We are witnessing an upsurge of high-profile attacks in recent times, and the attacks that impacted prominent companies are the most appalling! One of the most chilling facts about these attacks is the success rate against security controls considered robust, e.g., Multi-Factor Authentication. Clearly, cybercriminals are outpacing modern cybersecurity mechanisms, and novel approaches are imperative to address these concerns.

Consequently, two schools of thought have emerged; one believes the industry needs to evolve more security approaches and the other argues for resilient cyber mechanisms. This blog post supports the latter, given the potential of leveraging Security Chaos engineering to enable cyber resilience.

Note: This is the first part of a two-part series. Please subscribe to be informed when Part II is published. Also, this blog is based on a talk presented at the Cyber Security & Cloud Expo (Europe) 2022.

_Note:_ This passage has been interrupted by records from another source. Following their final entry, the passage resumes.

-- ==== Sys2Proof/Certificates/Slice0/Obligations.lean ====
section
/-! DEFINITION. Statements about the YQ96 for the provers. Each docstring names the rules that the statement formalises. A clause about a core's instruction that completes
gives the whole next state (`stepped`, `steppedTo`, `entered` of Safety.lean), which is its frame. -/
section Statements
open Sys2Proof Sys2Proof.Machine

/-! ## The queue and the passing of time -/

/-- A step runs the command at the front of the queue with the queue's rest; the queue is the model's, not the spec's. With no command waiting one nanosecond passes: while
the clock runs the tick counter advances by the whole ticks that 1 ns at the slewed rate and what was left over make, by one at the rate of the module's own clock, and never steps
back; otherwise nothing changes (R424). No core, register or memory changes, but that an instance which a lost channel failed ends its work (R328). That a tick is what
an empty queue gives is the model's choice (log entry 33). -/
def Obligations.StepTakesTheFrontCommand : Prop :=
  (∀ (s : State) (i : Instr) (rest : List Instr), s.pending = i :: rest → step s = exec i { s with pending := rest }) ∧
  (∀ (s : State), s.pending = [] → ∃ t, step s = .next t ∧
     (s.clocked = true → s.pw.ratePpb = 0 → s.pw.frac = 0 → t.pw.tick = s.pw.tick + 1 ∧ t.pw.frac = 0) ∧
     (s.clocked = true → 0 ≤ s.pw.frac → -(10 ^ 9) ≤ s.pw.ratePpb → (t.pw.tick : Int) * 10 ^ 9 + t.pw.frac = s.pw.tick * 10 ^ 9 + s.pw.frac + 10 ^ 9 + s.pw.ratePpb) ∧
     s.pw.tick ≤ t.pw.tick ∧ (s.clocked = false → t = s) ∧ t.pending = [] ∧
     ((∀ e ∈ s.insts, e.2.failing = false) → t.cores = s.cores ∧ t.pools = s.pools ∧ t.mc = s.mc ∧ t.hi = s.hi ∧ t.flash = s.flash ∧ t.hg.items = s.hg.items))

/-- R129: g0 reads as zero and a write to it is discarded; a write to another register is read back and leaves every other register alone. R130, R160: MFS reads each
special register (ERA and EST in keeper mode only) and MTS writes it; the loop addresses drop bits [1:0], EST keeps its reserved bits at 0, a VLN value outside R160
is illegal and leaves VLN alone. CORE of a query core holds its number and, from bit 8, its cluster.
Completes: mfs, mts. -/
def Obligations.RegistersReadAndWritten : Prop :=
  (∀ (k : Core) (r q : GReg) (v : W64), k.rd 0 = 0 ∧ k.wr 0 v = k ∧ (r ≠ 0 → (k.wr r v).rd r = v) ∧ (q ≠ r → (k.wr r v).rd q = k.rd q)) ∧
  (∀ (s : State) (c : Nat) (rd : GReg),
     let k := s.core c
     let reads := fun (n : W16) (v : W64) => exec (.mfs c rd n) s = .next (stepped s c (k.wr rd v))
     (issues s c { regs := [rd] } = true →
       reads 0 k.vln ∧ reads 1 k.lpc ∧ reads 2 k.lps ∧ reads 3 k.lpe ∧ reads 6 (BitVec.ofNat 64 s.pw.tick) ∧
       (c < 96 → reads 7 (BitVec.ofNat 64 (c + c / 8 * 256))) ∧ (96 ≤ c → reads 7 (BitVec.ofNat 64 (c - 96 + 0x1F00)))) ∧
     (issues s c { regs := [rd], keeperOnly := true } = true → reads 4 k.era ∧ reads 5 k.est)) ∧
  (∀ (s : State) (c : Nat) (rs : GReg),
     let k := s.core c
     let v := k.rd rs
     let low2 : W64 := 0xFFFFFFFFFFFFFFFC
     (issues s c { regs := [rs], drains := true } = true →
       (v.toNat % 8 = 0 → 8 ≤ v.toNat → v.toNat ≤ 512 → exec (.mts c rs 0) s = .next (stepped s c { k with vln := v })) ∧
       (¬(v.toNat % 8 = 0 ∧ 8 ≤ v.toNat ∧ v.toNat ≤ 512) → stackGood k →
         exec (.mts c rs 0) s = .next (entered s c (enteredKeeper k 1 (insnWord (.mts c rs 0)).toNat k.pc 0 k.evec)))) ∧
     (issues s c { regs := [rs], notLoopEnd := true } = true →
       exec (.mts c rs 1) s = .next (steppedTo s c { k with lpc := v } (k.pc + 4)) ∧
       exec (.mts c rs 2) s = .next (stepped s c { k with lps := v &&& low2 }) ∧
       exec (.mts c rs 3) s = .next (stepped s c { k with lpe := v &&& low2 })) ∧
     (issues s c { regs := [rs], keeperOnly := true } = true →
       exec (.mts c rs 4) s = .next (stepped s c { k with era := v }) ∧
       exec (.mts c rs 5) s = .next (stepped s c { k with est := v &&& 0xFFFFFFFF03FF073F })))
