-- ==== Sys2Proof/Laws/Keeps.lean ====
section
/-! SUPPORT. What each shared operation leaves alone, said once per operation. `Keeps p m s t`: the cores that p names have in t the registers and the
local store they have in s; where m holds, working memory and the pools are the same; and canonical memories stay canonical. A lemma `Keeps.f` carries the
relation over a call of f (`Keeps.f_some`, `Keeps.f_pair`, `Keeps.f_ok` and `Keeps.f_inv` where f answers an Option, a pair or a store's result;
`Keeps.f_next` where it answers an outcome). Its hypothesis `hm` marks an operation that can store to working memory or a pool, and `hp` one that can change
registers or a local store: of its own core c (`¬p c`), or of any core (`∀ c, ¬p c`). With p never true and m false both hold and `canon` is what is left. -/
namespace Sys2Proof.Machine

set_option linter.all false
set_option Elab.async false

structure Keeps (p : Nat → Prop) (m : Prop) (s t : State) : Prop where
  cores : ∀ c, p c → (t.core c).g = (s.core c).g ∧ (t.core c).w = (s.core c).w ∧ (t.core c).ls = (s.core c).ls
  bytes : m → t.mc.cells = s.mc.cells ∧ t.pools = s.pools
  canon : s.memsWf → t.memsWf

variable {p : Nat → Prop} {m : Prop} {a s t : State}

theorem Keeps.rfl (s : State) : Keeps p m s s := ⟨fun _ _ => ⟨Eq.refl _, Eq.refl _, Eq.refl _⟩, fun _ => ⟨Eq.refl _, Eq.refl _⟩, id⟩

theorem Keeps.trans {b : State} (h : Keeps p m a b) (k : Keeps p m b t) : Keeps p m a t :=
  ⟨fun n x => ⟨(k.cores n x).1.trans (h.cores n x).1, (k.cores n x).2.1.trans (h.cores n x).2.1, (k.cores n x).2.2.trans (h.cores n x).2.2⟩,
   fun x => ⟨(k.bytes x).1.trans (h.bytes x).1, (k.bytes x).2.trans (h.bytes x).2⟩, fun x => k.canon (h.canon x)⟩

/-- The local store of a core is canonical. -/
theorem State.memsWf.core (h : s.memsWf) (c : Nat) : (s.core c).ls.wf = true := by
  rw [State.core, SMap.get]
  cases hf : SMap.find s.cores c with
  | none => decide
  | some v => exact h.2.2.2 c v (SMap.mem_of_find _ _ _ hf)

theorem State.memsWf.pool (h : s.memsWf) (c : Nat) : (s.pool c).wf = true := by
  rw [State.pool, SMap.get]
  cases hf : SMap.find s.pools c with
  | none => decide
  | some v => exact h.2.2.1 c v (SMap.mem_of_find _ _ _ hf)

/-- A state that differs in none of the memories and cores. -/
theorem Keeps.of_mk {part pw hi insts sl hg cores pools codec dg keys mc flash fp tl out fresh pending} (e4 : cores = s.cores) (e1 : mc.cells = s.mc.cells)
    (e2 : hi.mem = s.hi.mem) (e3 : pools = s.pools) (h : Keeps p m a s) :
    Keeps p m a (State.mk part pw hi insts sl hg cores pools codec dg keys mc flash fp tl out fresh pending) := by
  refine h.trans ⟨fun c _ => ?_, fun _ => ⟨e1, e3⟩, fun ⟨w1, w2, w3, w4⟩ => ⟨?_, ?_, ?_, ?_⟩⟩
  · simp [State.core, e4]
  · exact e1 ▸ w1
  · exact e2 ▸ w2
  · exact e3 ▸ w3
  · exact e4 ▸ w4

theorem Keeps.ite {q : Prop} [Decidable q] (h : Keeps p m a s) (k : Keeps p m a t) : Keeps p m a (if q then s else t) := by split <;> assumption

theorem Keeps.foldl {α : Type} {f : State → α → State} (l : List α) (h : Keeps p m a s) (hf : ∀ u e, Keeps p m u (f u e)) : Keeps p m a (l.foldl f s) := by
  induction l generalizing s with
  | nil => exact h
  | cons x l ih => exact ih (h.trans (hf s x))

/-- A core set to a state with a canonical local store; its registers and local store are as before, or p does not name it. -/
theorem Keeps.setCoreOf {c : Nat} {k : Core} (h : Keeps p m a s) (e : p c → k.g = (s.core c).g ∧ k.w = (s.core c).w ∧ k.ls = (s.core c).ls)
    (w : s.memsWf → k.ls.wf = true) : Keeps p m a (s.setCore c k) := by
  refine h.trans ⟨fun n hn => ?_, fun _ => ⟨Eq.refl _, Eq.refl _⟩, fun x => ⟨x.1, x.2.1, x.2.2.1, fun d y hy => ?_⟩⟩
  · by_cases q : n = c
    · subst q; simpa using e hn
    · simp [State.core, State.setCore, SMap.get_set_ne, q]
  · rcases SMap.mem_set _ _ _ _ hy with z | z
    · cases z; exact w x
    · exact x.2.2.2 d y z

theorem Keeps.setCore {c : Nat} {k : Core} (e : k.g = (s.core c).g ∧ k.w = (s.core c).w ∧ k.ls = (s.core c).ls) (h : Keeps p m a s) : Keeps p m a (s.setCore c k) :=
  h.setCoreOf (fun _ => e) (fun x => e.2.2 ▸ x.core c)
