theorem Traffic.trans (h : Traffic s t) (k : Traffic t u) : Traffic s u := by
  refine ⟨k.hg.trans h.hg, k.count.trans h.count, fun c => ?_⟩
  obtain ⟨d, _, _, eh⟩ := h.cores c
  obtain ⟨e, b, y, ek⟩ := k.cores c
  exact ⟨d ||| e, b, y, by rw [ek, eh, Core.touched_touched]⟩

/-- A change of anything but Headgate, the number of instances and the cores. -/
theorem Traffic.other (h : Traffic a s) (hg : t.hg = s.hg) (count : t.hi.n = s.hi.n) (cores : t.cores = s.cores) : Traffic a t :=
  ⟨hg.trans h.hg, count.trans h.count, fun c => by rw [State.core, cores]; exact h.cores c⟩

theorem Traffic.ite {q : Prop} [Decidable q] (hs : Traffic a s) (ht : Traffic a t) : Traffic a (if q then s else t) := by
  split
  · exact hs
  · exact ht

theorem Traffic.foldl {α : Type} {f : State → α → State} {l : List α} (hf : ∀ t e, Traffic t (f t e)) (h : Traffic a s) : Traffic a (l.foldl f s) :=
  List.foldlRecOn (motive := Traffic a) l f h (fun t k e _ => k.trans (hf t e))

/-- A core set to what edges, a new cache and a new write-back buffer make of it as it was. -/
theorem Traffic.setCore {c : Nat} {k : Core} (h : Traffic a s) (core : ∃ e cache wbuf, k = (a.core c).touched e cache wbuf) : Traffic a (s.setCore c k) := by
  refine ⟨h.hg, h.count, fun d => ?_⟩
  by_cases same : d = c
  · subst same
    rwa [State.core_setCore]
  · rw [State.core_setCore_ne _ _ _ _ same]
    exact h.cores d

/-! ### Events -/

theorem Traffic.icEdge {c src : Nat} (h : Traffic a s) : Traffic a (s.icEdge c src) :=
  h.trans (.setCore (.refl s) ⟨BitVec.ofNat 64 (2 ^ src), _, _, rfl⟩)

theorem Traffic.svEdge {src : Nat} (h : Traffic a s) : Traffic a (s.svEdge src) := .icEdge (.icEdge h)

theorem Traffic.signal {f : Fn} {v : Nat} (h : Traffic a s) : Traffic a (s.signal f v) :=
  .ite (.other h rfl rfl rfl) (.other h rfl rfl rfl)

theorem Traffic.vfEvent {i bit : Nat} (h : Traffic a s) : Traffic a (s.vfEvent i bit) :=
  .ite (.signal (.other h rfl rfl rfl)) (.ite h (.other h rfl rfl rfl))

theorem Traffic.logEvent {code inst sev arg : Nat} (h : Traffic a s) : Traffic a (s.logEvent code inst sev arg) :=
  .foldl (fun t _ => .vfEvent (.refl t)) (.signal (.svEdge (.other h rfl rfl rfl)))

/-! ### Working memory -/

theorem Traffic.failRunning (h : Traffic a s) : Traffic a s.failRunning := .other h rfl rfl rfl

theorem Traffic.stopChan {ch : Nat} (h : Traffic a s) : Traffic a (s.stopChan ch) :=
  .ite h (.failRunning (.logEvent (.svEdge (.other h rfl rfl rfl))))

theorem Traffic.countUe {da ch : Nat} (h : Traffic a s) : Traffic a (s.countUe da ch) := by
  simp only [State.countUe]
  refine .ite (.stopChan ?logged) ?logged
  exact .ite (.logEvent (.svEdge (.other h rfl rfl rfl))) (.svEdge (.other h rfl rfl rfl))

theorem Traffic.countCe {ch n : Nat} (h : Traffic a s) : Traffic a (s.countCe ch n) :=
  .ite h (.ite (.logEvent (.other h rfl rfl rfl)) (.other h rfl rfl rfl))

theorem Traffic.readRow {ch r : Nat} (h : Traffic a s) : Traffic a (s.readRow ch r).2 := .countCe (.other h rfl rfl rfl)

theorem Traffic.moved {tag n : Nat} (h : Traffic a s) : Traffic a (s.moved tag n) := .other h rfl rfl rfl

theorem Traffic.readSlot {tag ch r slot : Nat} (h : Traffic a s) : Traffic a (s.readSlot tag ch r slot).2 := by
  have charged : Traffic a (s.moved tag ((s.chan ch).readBytes r slot)) := .moved h
  simp only [State.readSlot]
  split
  · exact .other charged rfl rfl rfl
  · exact .countUe (.other charged rfl rfl rfl)
  · exact .foldl (fun t _ => .countUe (.refl t)) (.readRow (.moved (.other charged rfl rfl rfl)))

theorem Traffic.flushRow {ch : Nat} (h : Traffic a s) : Traffic a (s.flushRow ch) := by
  simp only [State.flushRow]
  split
  · exact h
  · next b _ =>
    have emptied : Traffic a (s.setChan ch { s.chan ch with buf := none }) := .other h rfl rfl rfl
    have read := emptied.foldl (l := b.slots) (f := fun t j => (t.readSlot b.tag ch b.row j).2) (fun t _ => .readSlot (.refl t))
    exact .ite (.other emptied rfl rfl rfl) (.other read rfl rfl rfl)

theorem Traffic.flushFor {ch r : Nat} (h : Traffic a s) : Traffic a (s.flushFor ch r) := .ite (.flushRow h) h

theorem Traffic.touchRank {ch r : Nat} (h : Traffic a s) : Traffic a (s.touchRank ch r) := .other h rfl rfl rfl

theorem Traffic.readLine {tag line : Nat} (h : Traffic a s) : Traffic a (s.readLine tag line).2 := by
  simp only [State.readLine]
  split
  · exact .countUe (.other h rfl rfl rfl)
  · split
    · exact .countUe h
    · exact .readSlot (.touchRank (.flushFor h))
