theorem advance_result_value {s : State} {v : Byte} (hv : (advance s).result = .value v) :
    s.result = .value v ∨ v = 1 := by
  obtain h | ⟨q, p, rest, b, b', t, -, hp, h⟩ | ⟨q, p, rest, b, f, -, -, h⟩ | ⟨q, ops, b, -, h⟩ := advance_cases s <;>
    rw [h] at hv
  · exact .inl hv
  · obtain ⟨ev, ht⟩ := perform_ok hp
    have hr : t.result = s.result := by rw [ht]
    exact hr ▸ settle_result_value hv
  · exact .inl hv
  · exact settle_result_value hv

/-! ## What each register becomes when an instruction is taken -/

section Taking

variable {i : Instr} {s t : State} (h : Taken i s t)

include h

theorem Taken.dispctl : t.dispctl = s.dispctl ∨ i ∈ displayRequests := by
  cases h with
  | sendsDispctl d v hs hc hi => exact .inr hi
  | _ => exact .inl rfl

theorem Taken.entry : t.entry = s.entry ∨ i ∈ entryRequests := by
  cases h with
  | sendsEntry x v hs hc hi => exact .inr hi
  | _ => exact .inl rfl

theorem Taken.geometry :
    (t.numCols = s.numCols ∧ t.numLines = s.numLines ∧ t.curLine = s.curLine) ∨
      (∃ ver rs rw e d0 d1 d2 d3, i = .construct ver rs rw e d0 d1 d2 d3) ∨
      (∃ cols rows, i = .beginInit cols rows ∨ i = .powerOnSequence cols rows) := by
  cases h with
  | sequence cols rows hs hc hi => exact .inr (.inr ⟨cols, rows, hi⟩)
  | constructs ver rs rw e d0 d1 d2 d3 hs hc hids hi => exact .inr (.inl ⟨ver, rs, rw, e, d0, d1, d2, d3, hi⟩)
  | sequenceInPlace cols rows q rest b hs hi => exact .inr (.inr ⟨cols, rows, .inr hi⟩)
  | _ => exact .inl ⟨rfl, rfl, rfl⟩

/-- Only CONSTRUCT accepted, which finds the block unbuilt, writes what identifies the block, its lines and its trace. -/
theorem Taken.block :
    (t.constructed = s.constructed ∧ t.variant = s.variant ∧ t.lineMap = s.lineMap ∧ t.lines = s.lines ∧
        t.trace = s.trace) ∨
      (s.constructed = false ∧ ∃ ver rs rw e d0 d1 d2 d3, i = .construct ver rs rw e d0 d1 d2 d3) := by
  cases h with
  | constructs ver rs rw e d0 d1 d2 d3 hs hc hids hi => exact .inr ⟨hc, ver, rs, rw, e, d0, d1, d2, d3, hi⟩
  | _ => exact .inl ⟨rfl, rfl, rfl, rfl, rfl⟩

theorem Taken.block_of_constructed (hc : s.constructed = true) :
    t.constructed = s.constructed ∧ t.variant = s.variant ∧ t.lineMap = s.lineMap ∧ t.lines = s.lines ∧
      t.trace = s.trace := by
  obtain hsame | ⟨hc', -⟩ := h.block
  · exact hsame
  · cases hc.symm.trans hc'

theorem Taken.curLine : t.curLine = s.curLine ∨ t.curLine = 0 := by
  cases h with
  | sequence => exact .inr rfl
  | constructs => exact .inr rfl
  | sequenceInPlace => exact .inr rfl
  | _ => exact .inl rfl

theorem Taken.frame :
    t.func = s.func ∧ t.polls = s.polls ∧ t.params = s.params ∧ t.device = s.device ∧ t.host = s.host := by
  cases h <;> exact ⟨rfl, rfl, rfl, rfl, rfl⟩

theorem Taken.result : t.result = s.result ∨ t.result = .empty := by
  cases h with
  | waits => exact .inl rfl
  | recorded => exact .inl rfl
  | inPlace => exact .inl rfl
  | sequenceInPlace => exact .inl rfl
  | _ => exact .inr rfl

theorem Taken.records : t.records = s.records ∨ ∃ r : Record, t.records = s.records ++ [r] := by
  cases h with
  | recorded r hs => exact .inr ⟨r, rfl⟩
  | _ => exact .inl rfl

theorem Taken.sameConfiguration (hc : s.constructed = true) : SameConfiguration s t := by
  obtain ⟨hbuilt, hvariant, hmap, -, -⟩ := h.block_of_constructed hc
  obtain ⟨-, -, hparams, -, -⟩ := h.frame
  exact ⟨hbuilt, hvariant, hmap, hparams, h.curLine⟩

/-- Taking a host request keeps the invariant: its microprogram is safe from idle lines, and CONSTRUCT's from unconfigured ones. -/
theorem Taken.keeps_inv (hw : i.wellFormed = true) (hinv : inv s = true) : inv t = true := by
  cases h with
  | waits => exact hinv
  | recorded r hs => exact (inv_iff_of_idle rfl).mpr ((inv_iff_of_idle hs).mp hinv)
  | sends ops hs hc hat hidle =>
    obtain ⟨hl, hd⟩ := (inv_iff_of_idle hs).mp hinv hc
    exact (inv_iff_of_running rfl).mpr ⟨hc, hat, hidle.safe hl, hd⟩
  | sendsDispctl d v hs hc hi =>
    obtain ⟨hl, hd⟩ := (inv_iff_of_idle hs).mp hinv hc
    exact (inv_iff_of_running rfl).mpr ⟨hc, rfl, (keepsIdle_send v .low).safe hl, hd⟩
  | sendsEntry x v hs hc hi =>
    obtain ⟨hl, hd⟩ := (inv_iff_of_idle hs).mp hinv hc
    exact (inv_iff_of_running rfl).mpr ⟨hc, rfl, (keepsIdle_send v .low).safe hl, hd⟩
  | sequence cols rows hs hc hi =>
    obtain ⟨hl, hd⟩ := (inv_iff_of_idle hs).mp hinv hc
    exact (inv_iff_of_running rfl).mpr ⟨hc, rfl, opsSafe_sequence s.variant (e_ne_high_of_linesIdle hl), hd⟩
  | constructs ver rs rw e d0 d1 d2 d3 hs hc hids hi =>
    exact (inv_iff_of_running rfl).mpr
      ⟨rfl, rfl, opsSafe_sequence _ (show unconfiguredLines.e.lvl ≠ .high by decide), duplicatedIds_eq_nil_iff.mpr hids⟩
  | inPlace q ops rest b hs hi => cases hw.symm.trans hi
  | sequenceInPlace cols rows q rest b hs hi =>
    subst hi
    cases hw

end Taking

/-! ## The obligations -/

/-- A running block that meets the invariant performs its next event, and the rest of its microprogram is safe. -/
theorem advance_of_inv {s : State} {q : Instr} {p : Prim} {rest : List Op} {b : Option Level} (hinv : inv s = true)
    (hs : s.seq = .running q (.bus p :: rest) b) :
    ∃ b' t ev, perform p b s = .ok (b', t) ∧ isEventOf p ev = true ∧ t.trace = s.trace ++ [ev] ∧
      opsSafe t.lines rest = true ∧ advance s = settle q b' rest t := by
  obtain ⟨-, -, hsafe, -⟩ := (inv_iff_of_running hs).mp hinv
  obtain ⟨b', t, ev, hp, hev, htrace, hrest⟩ := perform_of_opsSafe b hsafe
  exact ⟨b', t, ev, hp, hev, htrace, hrest, advance_bus hs hp⟩

theorem inv_advance {s : State} {q : Instr} {ops : List Op} {b : Option Level} (hinv : inv s = true)
    (hs : s.seq = .running q ops b) : inv (advance s) = true := by
  obtain ⟨hc, hat, -, hd⟩ := (inv_iff_of_running hs).mp hinv
  obtain ⟨p, rest, rfl⟩ := atEvent_iff.mp hat
  obtain ⟨b', t, -, hp, -, -, hrest, ht⟩ := advance_of_inv hinv hs
  obtain ⟨hbuilt, -, hmap, -⟩ := sameConfiguration_perform hp
  rw [ht]
  exact inv_settle (hbuilt.trans hc) (by rw [hmap, hd]) hrest

/-- Settles O25: by what a step can do; a running request keeps to the safe rest of its microprogram, and an accepted one starts at a
microprogram that is safe from the lines it finds. -/
theorem invariantIsKept : Obligations.InvariantIsKept := by
  intro s t hinv h
  obtain ⟨q, ops, b, hs, rfl⟩ | ⟨-, rfl⟩ | ⟨i, rest, hw, -, htaken⟩ := step_cases h
  · exact inv_advance hinv hs
  · exact hinv
  · exact htaken.keeps_inv hw hinv

/-- Settles O3: the invariant lets the primitive go through, and settling writes neither the trace nor the records nor the host's list. -/
theorem runningStepPerformsOneEvent : Obligations.RunningStepPerformsOneEvent := by
  intro s q p rest b hinv hs
  obtain ⟨b', t, ev, hp, hev, htrace, -, ht⟩ := advance_of_inv hinv hs
  obtain ⟨_, hframe⟩ := perform_ok hp
  have hrecords : t.records = s.records := by rw [hframe]
  have hhost : t.host = s.host := by rw [hframe]
  obtain ⟨_, _, _, _, _, _, _, _, _, hsettle⟩ := settle_frame q b' rest t
  refine ⟨_, ev, step_of_running hs, hev, ?_⟩
  rw [ht, hsettle]
  exact ⟨htrace, hrecords, hhost⟩

/-- Settles O4: an event of the sequencer is the only thing appended; an accepted request appends none. -/
theorem traceIsAppendOnly : Obligations.TraceIsAppendOnly := by
  intro s t hc h
  obtain ⟨q, ops, b, -, rfl⟩ | ⟨-, rfl⟩ | ⟨i, rest, -, -, htaken⟩ := step_cases h
  · exact advance_trace s
  · exact ⟨[], by simp⟩
  · obtain ⟨-, -, -, -, htrace⟩ := htaken.block_of_constructed hc
    exact ⟨[], by simpa using htrace⟩
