/-- CAN_ERRKIND (R633). -/
structure CanErrkind where
  /-- [14:8] W1C, reset 0x00: sticky: bit 8 + k, kind k of R629 detected in the data phase -/
  dKind : BitVec 7 := 0
  /-- [6:0] W1C, reset 0x00: sticky: bit k, kind k of R629 detected in the nominal phase -/
  nKind : BitVec 7 := 0
  deriving DecidableEq, Repr

/-- Registers of block CanRegs. -/
structure CanRegs where
  /-- CAN_CTRL, offset 0x0 -/
  ctrl : CanCtrl := {}
  /-- CAN_STATUS, offset 0x4 -/
  status : CanStatus := {}
  /-- CAN_NBT, offset 0x8 -/
  nbt : CanNbt := {}
  /-- CAN_DBT, offset 0xC -/
  dbt : CanDbt := {}
  /-- CAN_SSP, offset 0x10 -/
  ssp : CanSsp := {}
  /-- CAN_ERR, offset 0x14 -/
  err : CanErr := {}
  /-- CAN_RXCFG, offset 0x18 -/
  rxcfg : CanRxcfg := {}
  /-- CAN_RXF_STATUS, offset 0x1C -/
  rxfStatus : CanRxfStatus := {}
  /-- CAN_RXF_ACK (R633) [6:0] INDEX, WO, reset 0x00: R623 -/
  rxfAck : BitVec 7 := 0
  /-- CAN_TXCMD, offset 0x3C -/
  txcmd : CanTxcmd := {}
  /-- CAN_MEM_ADDR (R633) [13:2] ADDR, RW, reset 0x000: word address, R618 -/
  memAddr : BitVec 12 := 0
  /-- CAN_MEM_DATA (R633) [31:0] DATA, RW, reset 0x0000_0000: word at ADDR -/
  memData : BitVec 32 := 0
  /-- CAN_EVT, offset 0x60 -/
  evt : CanEvt := {}
  /-- CAN_ERRKIND, offset 0x64 -/
  errkind : CanErrkind := {}
  /-- CAN_BUFTYPE0–3 (R633) [31:0] TYPE, RW, reset 0x0000_0000: bits [2j+1:2j] of CAN_BUFTYPEi: buffer 16i + j; 0 disabled; 1 receive; 2 transmit; 3 taken as disabled -/
  buftype : Vector (BitVec 32) 4 := Vector.replicate 4 0
  /-- CAN_NEW0, CAN_NEW1 (R633) [31:0] NEW, W1C, reset 0x0000_0000: R622 -/
  newB : Vector (BitVec 32) 2 := Vector.replicate 2 0
  /-- CAN_TXPEND0, CAN_TXPEND1 (R633) [31:0] PEND, RO, reset 0x0000_0000: request pending -/
  txpend : Vector (BitVec 32) 2 := Vector.replicate 2 0
  /-- CAN_TXDONE0, CAN_TXDONE1 (R633) [31:0] DONE, W1C, reset 0x0000_0000: sticky: frame sent -/
  txdone : Vector (BitVec 32) 2 := Vector.replicate 2 0
  /-- CAN_TXCXL0, CAN_TXCXL1 (R633) [31:0] CXL, W1C, reset 0x0000_0000: sticky: request ended without success -/
  txcxl : Vector (BitVec 32) 2 := Vector.replicate 2 0
  deriving DecidableEq, Repr

/-- CLK_CTRL (R655). -/
structure ClkCtrl where
  /-- [31] WO, reset 0: 1: relock under R644 -/
  relock : Bool := false
  /-- [30] RW, reset 0: 1: relock on LOL_NOW when permitted -/
  auto : Bool := false
  /-- [29] WO, reset 0: 1: start the walk -/
  rampGo : Bool := false
  /-- [28] WO, reset 0: 1: end the walk -/
  rampStop : Bool := false
  deriving DecidableEq, Repr

/-- CLK_STATUS (R655). -/
structure ClkStatus where
  /-- [31:29] RO, reset 0b000: 0 LOCKING; 1 RELOCKING; 2 LOCKED; 3 FAILED -/
  state : ClkState := .locking
  /-- [28] RO, reset 0: R647 -/
  lolNow : Bool := false
  /-- [27] RO, reset 0: R647 -/
  lorNow : Bool := false
  /-- [24] W1C, reset 0: sticky: a write was ignored -/
  wrIgn : Bool := false
  /-- [23] W1C, reset 0: sticky: loss of lock -/
  lol : Bool := false
  /-- [22] W1C, reset 0: sticky: loss of reference -/
  lor : Bool := false
  /-- [21] W1C, reset 0: sticky: R649 -/
  pllLol : Bool := false
  /-- [20] W1C, reset 0: sticky: R642 -/
  clamp : Bool := false
  /-- [19] W1C, reset 0: sticky: R636 -/
  lim : Bool := false
  /-- [18] W1C, reset 0: sticky: a relock was refused -/
  relockRef : Bool := false
  /-- [17] W1C, reset 0: sticky: a short period was swallowed -/
  minper : Bool := false
  /-- [15:0] RO, reset 0x0000: locks since the Sole booted; saturates -/
  relocks : BitVec 16 := 0
  deriving DecidableEq, Repr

Chaos Engineering - The Origins

The origins of chaos engineering can be traced to Netflix's migration from an on-premises data center to cloud infrastructure -  Amazon Web Service (AWS). During Netflix's early days in the cloud, workloads were primarily deployed on EC2 instances (it was the state-of-the-art in cloud computing back then). Strangely though, EC2 Instances would shut down without warning. As you can imagine, the impact was unacceptable as this behaviour introduced serious availability issues. Netflix customers could be cut off for a while and probably reconnected afterwards, and the immediate effect would be a bad customer experience.

Netflix Chaos Monkey

Unfortunately for Netflix, AWS had no solution to these failures; hence innovating a solution was imperative! Enter chaos engineering; the basic idea was to evolve systems that could tolerate the menace of unpredictable dying EC2 instances. Consequently, Netflix implemented Chaos Monkey, which automatically and intentionally injects availability failures. The main job of Chaos Monkey was to kill EC2 instances and other services randomly. Unfortunately, this would effectively cause the very failures that occurred unpredictably.

Figure 1. Netflix Simian Army

Crazy as it sounds, Chaos Monkey performed remarkably well; the engineering teams evolved by implementing systems that survived dying EC instances. Due to the success of Chaos Monkey, Netflix developed other tools based on the Principles of Chaos Engineering, these set of tools were known as the Netflix Simian Army. By continually deploying these tools and adopting a learning from failure mindset, Netflix has survived outages that took out entire AWS regions, e.g. the US East 1 outage.

Growing Adoption of Chaos Engineering

The success of Netflix's Simian Army popularized chaos engineering and has encouraged its adoption. Today, several open-source projects and commercial products offer relatively easy-to-use chaos engineering capabilities. Similarly, most cloud service providers provide chaos engineering services: AWS Fault Injection Simulator, AWS Resilience Hub, and Azure Chaos Studio. These tools and services focus on leveraging chaos engineering to prevent availability failures. Unfortunately, the security industry is yet to jump on this bandwagon despite the unique benefits of applying chaos engineering principles to cyber security.

Figure 2. An Example of Running Chaos Engineering Experiments using the AWS Fault Injection Simulator (Source: AWS FIS Blog Post )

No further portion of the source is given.